EXERCISE OBJECTIVE ::
Beginning with the line below that contains "g).launches = s.launches := rfl" and ending with the line that contains "g).graphs = s.graphs := rfl", copy every line exactly. Copy nothing else.

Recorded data
-- ==== Sys2Proof/Laws/State.lean ====
section
/-! SUPPORT. What every update of State, and the updates of a crew that the words share, leave in each field: one lemma per
field per update. -/

namespace Sys2Proof.Machine

/-! ### `State.setCrew` -/

@[simp] theorem State.setCrew_script (s : State) (id : Nat) (c : Crew) : (s.setCrew id c).script = s.script := rfl
@[simp] theorem State.setCrew_cur (s : State) (id : Nat) (c : Crew) : (s.setCrew id c).cur = s.cur := rfl
@[simp] theorem State.setCrew_free (s : State) (id : Nat) (c : Crew) : (s.setCrew id c).free = s.free := rfl
@[simp] theorem State.setCrew_nextId (s : State) (id : Nat) (c : Crew) : (s.setCrew id c).nextId = s.nextId := rfl
@[simp] theorem State.setCrew_fuses (s : State) (id : Nat) (c : Crew) : (s.setCrew id c).fuses = s.fuses := rfl
@[simp] theorem State.setCrew_boot (s : State) (id : Nat) (c : Crew) : (s.setCrew id c).boot = s.boot := rfl
@[simp] theorem State.setCrew_spdm (s : State) (id : Nat) (c : Crew) : (s.setCrew id c).spdm = s.spdm := rfl
@[simp] theorem State.setCrew_time (s : State) (id : Nat) (c : Crew) : (s.setCrew id c).time = s.time := rfl
@[simp] theorem State.setCrew_cap (s : State) (id : Nat) (c : Crew) : (s.setCrew id c).cap = s.cap := rfl
@[simp] theorem State.setCrew_topo (s : State) (id : Nat) (c : Crew) : (s.setCrew id c).topo = s.topo := rfl
@[simp] theorem State.setCrew_panelNum (s : State) (id : Nat) (c : Crew) : (s.setCrew id c).panelNum = s.panelNum := rfl
@[simp] theorem State.setCrew_panels (s : State) (id : Nat) (c : Crew) : (s.setCrew id c).panels = s.panels := rfl
@[simp] theorem State.setCrew_deadPlanes (s : State) (id : Nat) (c : Crew) : (s.setCrew id c).deadPlanes = s.deadPlanes := rfl
@[simp] theorem State.setCrew_mem (s : State) (id : Nat) (c : Crew) : (s.setCrew id c).mem = s.mem := rfl
@[simp] theorem State.setCrew_crews (s : State) (id : Nat) (c : Crew) : (s.setCrew id c).crews = pput s.crews id c := rfl
@[simp] theorem State.setCrew_teams (s : State) (id : Nat) (c : Crew) : (s.setCrew id c).teams = s.teams := rfl
@[simp] theorem State.setCrew_cores (s : State) (id : Nat) (c : Crew) : (s.setCrew id c).cores = s.cores := rfl
@[simp] theorem State.setCrew_isls (s : State) (id : Nat) (c : Crew) : (s.setCrew id c).isls = s.isls := rfl
@[simp] theorem State.setCrew_launches (s : State) (id : Nat) (c : Crew) : (s.setCrew id c).launches = s.launches := rfl
@[simp] theorem State.setCrew_graphs (s : State) (id : Nat) (c : Crew) : (s.setCrew id c).graphs = s.graphs := rfl
@[simp] theorem State.setCrew_replays (s : State) (id : Nat) (c : Crew) : (s.setCrew id c).replays = s.replays := rfl
@[simp] theorem State.setCrew_units (s : State) (id : Nat) (c : Crew) : (s.setCrew id c).units = s.units := rfl
@[simp] theorem State.setCrew_leases (s : State) (id : Nat) (c : Crew) : (s.setCrew id c).leases = s.leases := rfl
@[simp] theorem State.setCrew_waiting (s : State) (id : Nat) (c : Crew) : (s.setCrew id c).waiting = s.waiting := rfl
@[simp] theorem State.setCrew_migrating (s : State) (id : Nat) (c : Crew) : (s.setCrew id c).migrating = s.migrating := rfl
@[simp] theorem State.setCrew_moved (s : State) (id : Nat) (c : Crew) : (s.setCrew id c).moved = s.moved := rfl
@[simp] theorem State.setCrew_nextSeq (s : State) (id : Nat) (c : Crew) : (s.setCrew id c).nextSeq = s.nextSeq := rfl
@[simp] theorem State.setCrew_journalBase (s : State) (id : Nat) (c : Crew) : (s.setCrew id c).journalBase = s.journalBase := rfl
@[simp] theorem State.setCrew_handlers (s : State) (id : Nat) (c : Crew) : (s.setCrew id c).handlers = s.handlers := rfl
@[simp] theorem State.setCrew_staging (s : State) (id : Nat) (c : Crew) : (s.setCrew id c).staging = s.staging := rfl
@[simp] theorem State.setCrew_queues (s : State) (id : Nat) (c : Crew) : (s.setCrew id c).queues = s.queues := rfl
@[simp] theorem State.setCrew_vfs (s : State) (id : Nat) (c : Crew) : (s.setCrew id c).vfs = s.vfs := rfl
@[simp] theorem State.setCrew_pfs (s : State) (id : Nat) (c : Crew) : (s.setCrew id c).pfs = s.pfs := rfl
@[simp] theorem State.setCrew_weights (s : State) (id : Nat) (c : Crew) : (s.setCrew id c).weights = s.weights := rfl
@[simp] theorem State.setCrew_deficits (s : State) (id : Nat) (c : Crew) : (s.setCrew id c).deficits = s.deficits := rfl
@[simp] theorem State.setCrew_cxl (s : State) (id : Nat) (c : Crew) : (s.setCrew id c).cxl = s.cxl := rfl
@[simp] theorem State.setCrew_last (s : State) (id : Nat) (c : Crew) : (s.setCrew id c).last = s.last := rfl
@[simp] theorem State.setCrew_hostRead (s : State) (id : Nat) (c : Crew) : (s.setCrew id c).hostRead = s.hostRead := rfl
@[simp] theorem State.setCrew_packets (s : State) (id : Nat) (c : Crew) : (s.setCrew id c).packets = s.packets := rfl
@[simp] theorem State.setCrew_rops (s : State) (id : Nat) (c : Crew) : (s.setCrew id c).rops = s.rops := rfl
@[simp] theorem State.setCrew_streams (s : State) (id : Nat) (c : Crew) : (s.setCrew id c).streams = s.streams := rfl
@[simp] theorem State.setCrew_colls (s : State) (id : Nat) (c : Crew) : (s.setCrew id c).colls = s.colls := rfl
@[simp] theorem State.setCrew_collsMet (s : State) (id : Nat) (c : Crew) : (s.setCrew id c).collsMet = s.collsMet := rfl
@[simp] theorem State.setCrew_arrivals (s : State) (id : Nat) (c : Crew) : (s.setCrew id c).arrivals = s.arrivals := rfl

/-! ### `State.modCrew` -/

@[simp] theorem State.modCrew_script (s : State) (id : Nat) (g : Crew → Crew) : (s.modCrew id g).script = s.script := rfl
@[simp] theorem State.modCrew_cur (s : State) (id : Nat) (g : Crew → Crew) : (s.modCrew id g).cur = s.cur := rfl
@[simp] theorem State.modCrew_free (s : State) (id : Nat) (g : Crew → Crew) : (s.modCrew id g).free = s.free := rfl
@[simp] theorem State.modCrew_nextId (s : State) (id : Nat) (g : Crew → Crew) : (s.modCrew id g).nextId = s.nextId := rfl
@[simp] theorem State.modCrew_fuses (s : State) (id : Nat) (g : Crew → Crew) : (s.modCrew id g).fuses = s.fuses := rfl
@[simp] theorem State.modCrew_boot (s : State) (id : Nat) (g : Crew → Crew) : (s.modCrew id g).boot = s.boot := rfl
@[simp] theorem State.modCrew_spdm (s : State) (id : Nat) (g : Crew → Crew) : (s.modCrew id g).spdm = s.spdm := rfl
@[simp] theorem State.modCrew_time (s : State) (id : Nat) (g : Crew → Crew) : (s.modCrew id g).time = s.time := rfl
@[simp] theorem State.modCrew_cap (s : State) (id : Nat) (g : Crew → Crew) : (s.modCrew id g).cap = s.cap := rfl
@[simp] theorem State.modCrew_topo (s : State) (id : Nat) (g : Crew → Crew) : (s.modCrew id g).topo = s.topo := rfl
@[simp] theorem State.modCrew_panelNum (s : State) (id : Nat) (g : Crew → Crew) : (s.modCrew id g).panelNum = s.panelNum := rfl
@[simp] theorem State.modCrew_panels (s : State) (id : Nat) (g : Crew → Crew) : (s.modCrew id g).panels = s.panels := rfl
@[simp] theorem State.modCrew_deadPlanes (s : State) (id : Nat) (g : Crew → Crew) : (s.modCrew id g).deadPlanes = s.deadPlanes := rfl
@[simp] theorem State.modCrew_mem (s : State) (id : Nat) (g : Crew → Crew) : (s.modCrew id g).mem = s.mem := rfl
@[simp] theorem State.modCrew_crews (s : State) (id : Nat) (g : Crew → Crew) : (s.modCrew id g).crews = pmod s.crews id g := rfl
@[simp] theorem State.modCrew_teams (s : State) (id : Nat) (g : Crew → Crew) : (s.modCrew id g).teams = s.teams := rfl
@[simp] theorem State.modCrew_cores (s : State) (id : Nat) (g : Crew → Crew) : (s.modCrew id g).cores = s.cores := rfl
@[simp] theorem State.modCrew_isls (s : State) (id : Nat) (g : Crew → Crew) : (s.modCrew id g).isls = s.isls := rfl
@[simp] theorem State.modCrew_launches (s : State) (id : Nat) (g : Crew → Crew) : (s.modCrew id g).launches = s.launches := rfl
@[simp] theorem State.modCrew_graphs (s : State) (id : Nat) (g : Crew → Crew) : (s.modCrew id g).graphs = s.graphs := rfl
@[simp] theorem State.modCrew_replays (s : State) (id : Nat) (g : Crew → Crew) : (s.modCrew id g).replays = s.replays := rfl
@[simp] theorem State.modCrew_units (s : State) (id : Nat) (g : Crew → Crew) : (s.modCrew id g).units = s.units := rfl
@[simp] theorem State.modCrew_leases (s : State) (id : Nat) (g : Crew → Crew) : (s.modCrew id g).leases = s.leases := rfl
@[simp] theorem State.modCrew_waiting (s : State) (id : Nat) (g : Crew → Crew) : (s.modCrew id g).waiting = s.waiting := rfl
@[simp] theorem State.modCrew_migrating (s : State) (id : Nat) (g : Crew → Crew) : (s.modCrew id g).migrating = s.migrating := rfl
@[simp] theorem State.modCrew_moved (s : State) (id : Nat) (g : Crew → Crew) : (s.modCrew id g).moved = s.moved := rfl
@[simp] theorem State.modCrew_nextSeq (s : State) (id : Nat) (g : Crew → Crew) : (s.modCrew id g).nextSeq = s.nextSeq := rfl
@[simp] theorem State.modCrew_journalBase (s : State) (id : Nat) (g : Crew → Crew) : (s.modCrew id g).journalBase = s.journalBase := rfl
@[simp] theorem State.modCrew_handlers (s : State) (id : Nat) (g : Crew → Crew) : (s.modCrew id g).handlers = s.handlers := rfl
@[simp] theorem State.modCrew_staging (s : State) (id : Nat) (g : Crew → Crew) : (s.modCrew id g).staging = s.staging := rfl
@[simp] theorem State.modCrew_queues (s : State) (id : Nat) (g : Crew → Crew) : (s.modCrew id g).queues = s.queues := rfl
@[simp] theorem State.modCrew_vfs (s : State) (id : Nat) (g : Crew → Crew) : (s.modCrew id g).vfs = s.vfs := rfl
@[simp] theorem State.modCrew_pfs (s : State) (id : Nat) (g : Crew → Crew) : (s.modCrew id g).pfs = s.pfs := rfl
@[simp] theorem State.modCrew_weights (s : State) (id : Nat) (g : Crew → Crew) : (s.modCrew id g).weights = s.weights := rfl
@[simp] theorem State.modCrew_deficits (s : State) (id : Nat) (g : Crew → Crew) : (s.modCrew id g).deficits = s.deficits := rfl
@[simp] theorem State.modCrew_cxl (s : State) (id : Nat) (g : Crew → Crew) : (s.modCrew id g).cxl = s.cxl := rfl
@[simp] theorem State.modCrew_last (s : State) (id : Nat) (g : Crew → Crew) : (s.modCrew id g).last = s.last := rfl
@[simp] theorem State.modCrew_hostRead (s : State) (id : Nat) (g : Crew → Crew) : (s.modCrew id g).hostRead = s.hostRead := rfl
@[simp] theorem State.modCrew_packets (s : State) (id : Nat) (g : Crew → Crew) : (s.modCrew id g).packets = s.packets := rfl
@[simp] theorem State.modCrew_rops (s : State) (id : Nat) (g : Crew → Crew) : (s.modCrew id g).rops = s.rops := rfl
@[simp] theorem State.modCrew_streams (s : State) (id : Nat) (g : Crew → Crew) : (s.modCrew id g).streams = s.streams := rfl
@[simp] theorem State.modCrew_colls (s : State) (id : Nat) (g : Crew → Crew) : (s.modCrew id g).colls = s.colls := rfl
@[simp] theorem State.modCrew_collsMet (s : State) (id : Nat) (g : Crew → Crew) : (s.modCrew id g).collsMet = s.collsMet := rfl
@[simp] theorem State.modCrew_arrivals (s : State) (id : Nat) (g : Crew → Crew) : (s.modCrew id g).arrivals = s.arrivals := rfl

/-! ### `State.setTeam` -/

@[simp] theorem State.setTeam_script (s : State) (id : Nat) (t : Team) : (s.setTeam id t).script = s.script := rfl
@[simp] theorem State.setTeam_cur (s : State) (id : Nat) (t : Team) : (s.setTeam id t).cur = s.cur := rfl
@[simp] theorem State.setTeam_free (s : State) (id : Nat) (t : Team) : (s.setTeam id t).free = s.free := rfl
@[simp] theorem State.setTeam_nextId (s : State) (id : Nat) (t : Team) : (s.setTeam id t).nextId = s.nextId := rfl
@[simp] theorem State.setTeam_fuses (s : State) (id : Nat) (t : Team) : (s.setTeam id t).fuses = s.fuses := rfl
@[simp] theorem State.setTeam_boot (s : State) (id : Nat) (t : Team) : (s.setTeam id t).boot = s.boot := rfl
@[simp] theorem State.setTeam_spdm (s : State) (id : Nat) (t : Team) : (s.setTeam id t).spdm = s.spdm := rfl
@[simp] theorem State.setTeam_time (s : State) (id : Nat) (t : Team) : (s.setTeam id t).time = s.time := rfl
@[simp] theorem State.setTeam_cap (s : State) (id : Nat) (t : Team) : (s.setTeam id t).cap = s.cap := rfl
@[simp] theorem State.setTeam_topo (s : State) (id : Nat) (t : Team) : (s.setTeam id t).topo = s.topo := rfl
@[simp] theorem State.setTeam_panelNum (s : State) (id : Nat) (t : Team) : (s.setTeam id t).panelNum = s.panelNum := rfl
@[simp] theorem State.setTeam_panels (s : State) (id : Nat) (t : Team) : (s.setTeam id t).panels = s.panels := rfl
@[simp] theorem State.setTeam_deadPlanes (s : State) (id : Nat) (t : Team) : (s.setTeam id t).deadPlanes = s.deadPlanes := rfl
@[simp] theorem State.setTeam_mem (s : State) (id : Nat) (t : Team) : (s.setTeam id t).mem = s.mem := rfl
@[simp] theorem State.setTeam_crews (s : State) (id : Nat) (t : Team) : (s.setTeam id t).crews = s.crews := rfl
@[simp] theorem State.setTeam_teams (s : State) (id : Nat) (t : Team) : (s.setTeam id t).teams = pput s.teams id t := rfl
@[simp] theorem State.setTeam_cores (s : State) (id : Nat) (t : Team) : (s.setTeam id t).cores = s.cores := rfl
@[simp] theorem State.setTeam_isls (s : State) (id : Nat) (t : Team) : (s.setTeam id t).isls = s.isls := rfl
@[simp] theorem State.setTeam_launches (s : State) (id : Nat) (t : Team) : (s.setTeam id t).launches = s.launches := rfl
@[simp] theorem State.setTeam_graphs (s : State) (id : Nat) (t : Team) : (s.setTeam id t).graphs = s.graphs := rfl
@[simp] theorem State.setTeam_replays (s : State) (id : Nat) (t : Team) : (s.setTeam id t).replays = s.replays := rfl
@[simp] theorem State.setTeam_units (s : State) (id : Nat) (t : Team) : (s.setTeam id t).units = s.units := rfl
@[simp] theorem State.setTeam_leases (s : State) (id : Nat) (t : Team) : (s.setTeam id t).leases = s.leases := rfl
@[simp] theorem State.setTeam_waiting (s : State) (id : Nat) (t : Team) : (s.setTeam id t).waiting = s.waiting := rfl
@[simp] theorem State.setTeam_migrating (s : State) (id : Nat) (t : Team) : (s.setTeam id t).migrating = s.migrating := rfl
@[simp] theorem State.setTeam_moved (s : State) (id : Nat) (t : Team) : (s.setTeam id t).moved = s.moved := rfl
@[simp] theorem State.setTeam_nextSeq (s : State) (id : Nat) (t : Team) : (s.setTeam id t).nextSeq = s.nextSeq := rfl
@[simp] theorem State.setTeam_journalBase (s : State) (id : Nat) (t : Team) : (s.setTeam id t).journalBase = s.journalBase := rfl
@[simp] theorem State.setTeam_handlers (s : State) (id : Nat) (t : Team) : (s.setTeam id t).handlers = s.handlers := rfl
@[simp] theorem State.setTeam_staging (s : State) (id : Nat) (t : Team) : (s.setTeam id t).staging = s.staging := rfl
@[simp] theorem State.setTeam_queues (s : State) (id : Nat) (t : Team) : (s.setTeam id t).queues = s.queues := rfl
@[simp] theorem State.setTeam_vfs (s : State) (id : Nat) (t : Team) : (s.setTeam id t).vfs = s.vfs := rfl
@[simp] theorem State.setTeam_pfs (s : State) (id : Nat) (t : Team) : (s.setTeam id t).pfs = s.pfs := rfl
@[simp] theorem State.setTeam_weights (s : State) (id : Nat) (t : Team) : (s.setTeam id t).weights = s.weights := rfl
@[simp] theorem State.setTeam_deficits (s : State) (id : Nat) (t : Team) : (s.setTeam id t).deficits = s.deficits := rfl
@[simp] theorem State.setTeam_cxl (s : State) (id : Nat) (t : Team) : (s.setTeam id t).cxl = s.cxl := rfl
@[simp] theorem State.setTeam_last (s : State) (id : Nat) (t : Team) : (s.setTeam id t).last = s.last := rfl
@[simp] theorem State.setTeam_hostRead (s : State) (id : Nat) (t : Team) : (s.setTeam id t).hostRead = s.hostRead := rfl
@[simp] theorem State.setTeam_packets (s : State) (id : Nat) (t : Team) : (s.setTeam id t).packets = s.packets := rfl
@[simp] theorem State.setTeam_rops (s : State) (id : Nat) (t : Team) : (s.setTeam id t).rops = s.rops := rfl
@[simp] theorem State.setTeam_streams (s : State) (id : Nat) (t : Team) : (s.setTeam id t).streams = s.streams := rfl
@[simp] theorem State.setTeam_colls (s : State) (id : Nat) (t : Team) : (s.setTeam id t).colls = s.colls := rfl
@[simp] theorem State.setTeam_collsMet (s : State) (id : Nat) (t : Team) : (s.setTeam id t).collsMet = s.collsMet := rfl
@[simp] theorem State.setTeam_arrivals (s : State) (id : Nat) (t : Team) : (s.setTeam id t).arrivals = s.arrivals := rfl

FINISHED TASK ::
@[simp] theorem State.modCrew_launches (s : State) (id : Nat) (g : Crew → Crew) : (s.modCrew id g).launches = s.launches := rfl
@[simp] theorem State.modCrew_graphs (s : State) (id : Nat) (g : Crew → Crew) : (s.modCrew id g).graphs = s.graphs := rfl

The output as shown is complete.